DIRECTIONS FOR THIS TASK – The line containing "rw [Nat.pow_succ] at this" and every line after it through the end of the records: return those exactly, and nothing more.

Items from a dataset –
○ ○ ○
-- ==== Sys2Proof/Laws/Units.lean ====
section
/-! SUPPORT. What the gates and the word builder do, said once, so that claims about the units need not unfold them. -/

namespace Sys2Proof.Machine

/-! ### Gates -/

@[simp] theorem gateNand_eq (x y : Bool) : gateNand x y = !(x && y) := rfl

@[simp] theorem gateNot_eq (x : Bool) : gateNot x = !x := by cases x <;> rfl

@[simp] theorem gateAnd_eq (x y : Bool) : gateAnd x y = (x && y) := by cases x <;> cases y <;> rfl

@[simp] theorem gateOr_eq (x y : Bool) : gateOr x y = (x || y) := by cases x <;> cases y <;> rfl

@[simp] theorem gateXor_eq (x y : Bool) : gateXor x y = (x != y) := by cases x <;> cases y <;> rfl

/-- The wide OR is 1 when some input is (spec/40_storage_cells.md R124). -/
theorem gateOrN_eq_any (l : List Bool) : gateOrN l = l.any id := by
  induction l with
  | nil => rfl
  | cons x t ih => simp [gateOrN, ih]

/-- The wide AND is 1 when every input is (spec/40_storage_cells.md R124). -/
theorem gateAndN_eq_all (l : List Bool) : gateAndN l = l.all id := by
  induction l with
  | nil => rfl
  | cons x t ih => simp [gateAndN, ih]

/-! ### Words from bits -/

theorem bitsValue_lt (f : Nat → Bool) (n : Nat) : bitsValue f n < 2 ^ n := by
  induction n with
  | zero => simp [bitsValue]
  | succ n ih =>
    simp only [bitsValue]
    split <;> (rw [Nat.pow_succ]; omega)

theorem bitsValue_testBit (f : Nat → Bool) (n k : Nat) : (bitsValue f n).testBit k = (decide (k < n) && f k) := by
  induction n with
  | zero => simp [bitsValue]
  | succ n ih =>
    have hl := bitsValue_lt f n
    cases hf : f n
    · simp only [bitsValue, hf, Bool.false_eq_true, if_false, Nat.add_zero, ih]
      by_cases hk : k = n
      · subst hk; simp [hf]
      · have : k < n + 1 ↔ k < n := by omega
        simp [this]
    · simp only [bitsValue, hf, if_true]
      rw [Nat.add_comm]
      by_cases hk : k < n
      · rw [Nat.testBit_two_pow_add_gt hk, ih]
        simp [hk, Nat.lt_succ_of_lt hk]
      · by_cases hk2 : k = n
        · subst hk2
          rw [Nat.testBit_two_pow_add_eq, Nat.testBit_lt_two_pow hl]
          simp [hf]
        · have h3 : 2 ^ n + bitsValue f n < 2 ^ k := by
            have : 2 ^ (n + 1) ≤ 2 ^ k := Nat.pow_le_pow_right (by decide) (by omega)
            rw [Nat.pow_succ] at this
            omega
          have h4 : ¬ k < n + 1 := by omega
          rw [Nat.testBit_lt_two_pow h3]
          simp [h4]

/-- Bit `k` of a word built from bits. -/
theorem bit_wordOfBits (f : Nat → Bool) (k : Nat) : bit (wordOfBits f) k = (decide (k < 16) && f k) := by
  simp only [bit, wordOfBits, BitVec.getLsbD_ofNat, bitsValue_testBit]
  by_cases h : k < 16 <;> simp [h]

/-- Two words with the same bits are the same. -/
theorem word_ext {x y : Word} (h : ∀ k, k < 16 → bit x k = bit y k) : x = y :=
  BitVec.eq_of_getLsbD_eq fun k hk => h k hk

end Sys2Proof.Machine
end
○ ○ ○
YOUR SOLUTION –
            rw [Nat.pow_succ] at this
            omega
          have h4 : ¬ k < n + 1 := by omega
          rw [Nat.testBit_lt_two_pow h3]
          simp [h4]

/-- Bit `k` of a word built from bits. -/
theorem bit_wordOfBits (f : Nat → Bool) (k : Nat) : bit (wordOfBits f) k = (decide (k < 16) && f k) := by
  simp only [bit, wordOfBits, BitVec.getLsbD_ofNat, bitsValue_testBit]
  by_cases h : k < 16 <;> simp [h]

/-- Two words with the same bits are the same. -/
theorem word_ext {x y : Word} (h : ∀ k, k < 16 → bit x k = bit y k) : x = y :=
  BitVec.eq_of_getLsbD_eq fun k hk => h k hk

end Sys2Proof.Machine
end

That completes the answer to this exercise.